REQUIREMENT:
From the first line of the material below to the line containing "def execShardComplete (ctx", repeat every line exactly and add nothing.

RECORDS FOR THIS TASK:
/-- A shard of the assembling generation that is on its way; none once the generation's timeout has passed (20 R324). -/
def shardPending (s : State) (c i idx : Nat) : Option (Nat × (Nat × Gen) × Shard) := do
  let x ← Map.find? s.m.ctxs c
  let f ← Map.find? s.p.fns x.fn
  let w ← Map.find? x.wsets i
  let g ← w.assembling
  let sh ← g.2.pend.find? (fun y => y.idx == idx)
  if f.held.isEmpty ∧ s.m.ns < g.2.expires then some (x.fn, g, sh) else none

/-- SHARD_COMPLETE (20 R324). -/
def execShardComplete (ctx set idx : Nat) (data : List Byte) (s : State) : Host.Outcome State Fault Refusal :=
  eventAt s ((shardPending s ctx set idx).map (fun x =>
    match placeShard s.m ctx x.2.1.2 x.2.2 data with
    | .done m pts => shardGood { s with m := m } x.1 ctx set x.2.1.1 idx pts
    | .fatal => failGen s x.1 ctx set x.2.1.1
    | .miss e => { s with m := tableFails s.m ctx 0 e }))

/-- SHARD_CODE_ERROR (20 R324): an NVMe source is reread up to three times before a resend is requested. -/
def execShardCodeError (ctx set idx : Nat) (s : State) : Host.Outcome State Fault Refusal :=
  eventAt s ((shardPending s ctx set idx).map (fun x =>
    let n := (Map.find? x.2.1.2.rereads idx).getD 0
    let upd (f : Gen → Gen) : State := { s with m := s.m.updSet ctx set (fun w => { w with gens := Map.upd w.gens x.2.1.1 f }) }
    if x.2.2.source = 2 ∧ n < 3 then upd (fun g => { g with rereads := Map.ins g.rereads idx (n + 1) })
    else report (upd (fun g => { g with pend := g.pend.filter (fun y => y.idx != idx), rereads := Map.del g.rereads idx })) x.1
      (statusBytes 1 ctx set x.2.1.1 idx)))

/-- INTAKE_STATUS_CONSUMER (20 R325). -/
def execIntakeStatusConsumer (fn : Nat) (value : Word) (s : State) : Host.Outcome State Fault Refusal :=
  eventAt s ((fnOf s fn).map (fun f =>
    flushStatus fn f.held (s.updFn fn (fun f => { f with intakeStatus := { f.intakeStatus with cons := value.toNat } }))))

/-- The generations that are neither current nor assembling, and that no launch binds (20 R324): context, set, generation. -/
def freeable (m : Mach) : List (Nat × Nat × Nat) :=
  m.ctxs.flatMap (fun c => c.2.wsets.flatMap (fun w => (w.2.gens.filter (fun g =>
    w.2.cur != some g.1 && !g.2.assembling && !c.2.pend.any (fun l => l.2.gens.contains (w.1, g.1)))).map (fun g => (c.1, w.1, g.1))))

/-- Free generations (20 R324). -/
def pumpGens (s : State) : State :=
  (freeable s.m).foldl (fun s x =>
    report { s with m := s.m.updSet x.1 x.2.1 (fun w => { w with gens := Map.del w.gens x.2.2 }) } (s.m.ctx x.1).fn
      (statusBytes 4 x.1 x.2.1 x.2.2 0)) s

end Sys2Proof.Machine
end

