/-- COPY, GATH and SCAT: issue of the transfer to the copy engine (R202, R205, R206, R207, R210, R212, R216). -/
def Obligations.TransferIssue : Prop :=
  (∀ (x : FCOPY) (s : State) (m : Mach) (ms : List Nat) (xs : List (Nat × Nat)) (l : Layout) (e : HEntry),
    Goes (copyReq x) s m ms → ms.Nodup →
    let k := ms.headD 0
    let bk := (m.warp k).block
    let f := m.fault k x.sc.toNat .handle
    let lead := m.lead x.sc.toNat k
    let regs := rangeFrom x.cr.toNat l.dims
    let coords := regs.map (fun r => (headS m x.sc.toNat ms r).toInt)
    let parts := plainParts x.sc.toNat k xs
    tileRefs (copyReq x) m ms x.tr.toNat = .ok xs → layoutOf m bk f x.lay.toNat = .ok l → x.cr.toNat + l.dims - 1 ≤ 63 →
    layoutHandle m bk f l = .ok e → operands { copyReq x with vecs := [], srcs := regs } m lead = none →
    (∀ r ∈ regs, keyLine ((m.warp lead).sKey r) ∈ (m.warp lead).lines) →
    transferChecks (m.block bk) f l e (x.dir == 1) coords = .ok () →
    tilesFit m (x.dir == 1) (parts.map (fun p => (p.owner, p.tile))) → mustStall m 0 x.fu.toNat ms = none →
    copyQueueFull m (m.blockOf k).core = false →
      ∃ t, exec (.copy x) s = .next t ∧ Issued s t (copyReq x) 0 x.fu.toNat (x.t == 1)
        (.xfer (x.dir == 1) (x.fl == 1) false l e coords parts) none ms
        (claimed m ms (x.dir == 1) (parts.map (fun p => (p.owner, p.tile))))) ∧
  (∀ (i : Instr) (x : FGATH) (out : Bool) (s : State) (m : Mach) (ms : List Nat) (xs : List (Nat × Nat)) (l : Layout) (e : HEntry),
    rowForm i = some (x, out) → Goes (gatherScatterReq i x) s m ms → ms.Nodup →
    let k := ms.headD 0
    let bk := (m.warp k).block
    let f := m.fault k x.sc.toNat .handle
    let regs := rangeFrom x.iv.toNat (cdiv l.rows 32)
    let coords := [(headS m x.sc.toNat ms x.c0.toNat).toInt]
    let parts := (plainParts x.sc.toNat k xs).map (fun p => { p with idx := rowIndices (m.warp p.warp) x.iv.toNat l.rows })
    tileRefs (gatherScatterReq i x) m ms x.tr.toNat = .ok xs → layoutOf m bk f x.lay.toNat = .ok l →
    l.dims = 2 → (32 < l.rows → x.iv.toNat % 2 = 0 ∧ x.iv.toNat + 1 ≤ 47 ∧ ∀ j ∈ ms, x.iv.toNat + 1 < (m.warp j).nv) →
    layoutHandle m bk f l = .ok e →
    (∀ j ∈ ms, operands { gatherScatterReq i x with vecs := regs, srcs := [] } m j = none ∧ ∀ r ∈ regs, r ∈ (m.warp j).lines) →
    transferChecks (m.block bk) f l e out coords = .ok () →
    tilesFit m out (parts.map (fun p => (p.owner, p.tile))) → mustStall m 0 x.fu.toNat ms = none →
    copyQueueFull m (m.blockOf k).core = false →
      ∃ t, exec i s = .next t ∧ Issued s t (gatherScatterReq i x) 0 x.fu.toNat (x.t == 1)
        (.xfer out (x.fl == 1) true l e coords parts) none ms (claimed m ms out (parts.map (fun p => (p.owner, p.tile)))))

/-- COLL: issue of a collective to the team's engine (R202, R205, R206, R217, R218). -/
def Obligations.CollectiveIssue : Prop :=
  ∀ (x : FCOLL) (s : State) (m : Mach) (ms : List Nat) (g : GroupEntry) (e : HEntry), Goes (collReq x) s m ms → ms.Nodup →
    let k := ms.headD 0
    let b := m.blockOf k
    let f := m.fault k (collReq x).sc .handle
    let rank := (headS m x.sc.toNat ms x.rb.toNat).toNat
    let h := (headS m x.sc.toNat ms (x.rb.toNat + 1)).toNat
    let off := (headS m x.sc.toNat ms (x.rb.toNat + 2)).toNat
    let count := (headS m x.sc.toNat ms (x.rb.toNat + 3)).toNat
    groupOf m (m.warp k).block f x.grp.toNat = .ok (some g) → rank < g.ranks → bulkHandle m (m.warp k).block f h = .ok e →
    bufferChecks b f h off (collBytes x.kind.toNat x.fmt.toNat g.ranks count) (collSize x.fmt.toNat) 3 e = .ok () →
    mustStall m 1 x.fu.toNat ms = none → collQueueFull m b.core = false →
    let m1 := commit m k
    let key := 256 * x.grp.toNat + rank
    let ord := (Map.find? (m1.ctx b.ctx).colls key).getD 0
      ∃ t, exec (.coll x) s = .next t ∧ Issued s t (collReq x) 1 x.fu.toNat (x.t == 1)
        (.coll x.kind.toNat x.red.toNat x.fmt.toNat x.grp.toNat rank g.ranks ord count h off e)
        (if count = 0 then some 0 else none) ms
        ((m1.updCtx b.ctx (fun c => { c with
          colls := Map.ins c.colls key (ord + 1),
          zeros := if count = 0 then ((x.grp.toNat, ord, rank), (x.kind.toNat, x.red.toNat, x.fmt.toNat)) :: c.zeros else c.zeros })).count b.ctx 34 1)

/-- SAMPLE: DENIED in trap mode, BUSY while armed, else armed and counted (R345). -/
def Obligations.Samples : Prop :=
  ∀ (x : FABC) (s : State) (m : Mach) (ms : List Nat) (e : HEntry), Goes (sampleReq x) s m ms →
    let w := m.warp s.cur
    let h := (w.getS x.b.toNat).toNat
    let off := w.getS x.c.toNat
    bulkHandle m w.block (m.fault s.cur 1 .handle) h = .ok e →
    bufferChecks (m.blockOf s.cur) (m.fault s.cur 1 .handle) h off.toNat 64 64 2 e = .ok () →
    bufferPages m w.block (m.fault s.cur 1 .handle) h off.toNat 64 .write e = .ok () →
    (w.trap.isSome = true → ∃ t, exec (.sample x) s = .next t ∧ Ends s t 1 [s.cur] (m.answer s.cur x.a.toNat 8)) ∧
    (w.trap.isSome = false → w.sample.isSome = true →
      ∃ t, exec (.sample x) s = .next t ∧ Ends s t 1 [s.cur] (m.answer s.cur x.a.toNat 7)) ∧
    (w.trap.isSome = false → w.sample = none → mustStall m 0 0 [s.cur] = none →
      ∃ t, exec (.sample x) s = .next t ∧ Issued s t (sampleReq x) 0 0 false (.sample h off.toNat e []) none [s.cur]
        (((commit m s.cur).updWarp s.cur (fun w => { w with sample := some (h, off) })).answer s.cur x.a.toNat 0))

EXERCISE OUTPUT:
/-- A shard of the assembling generation that is on its way; none once the generation's timeout has passed (20 R324). -/
def shardPending (s : State) (c i idx : Nat) : Option (Nat × (Nat × Gen) × Shard) := do
  let x ← Map.find? s.m.ctxs c
  let f ← Map.find? s.p.fns x.fn
  let w ← Map.find? x.wsets i
  let g ← w.assembling
  let sh ← g.2.pend.find? (fun y => y.idx == idx)
  if f.held.isEmpty ∧ s.m.ns < g.2.expires then some (x.fn, g, sh) else none

/-- SHARD_COMPLETE (20 R324). -/
def execShardComplete (ctx set idx : Nat) (data : List Byte) (s : State) : Host.Outcome State Fault Refusal :=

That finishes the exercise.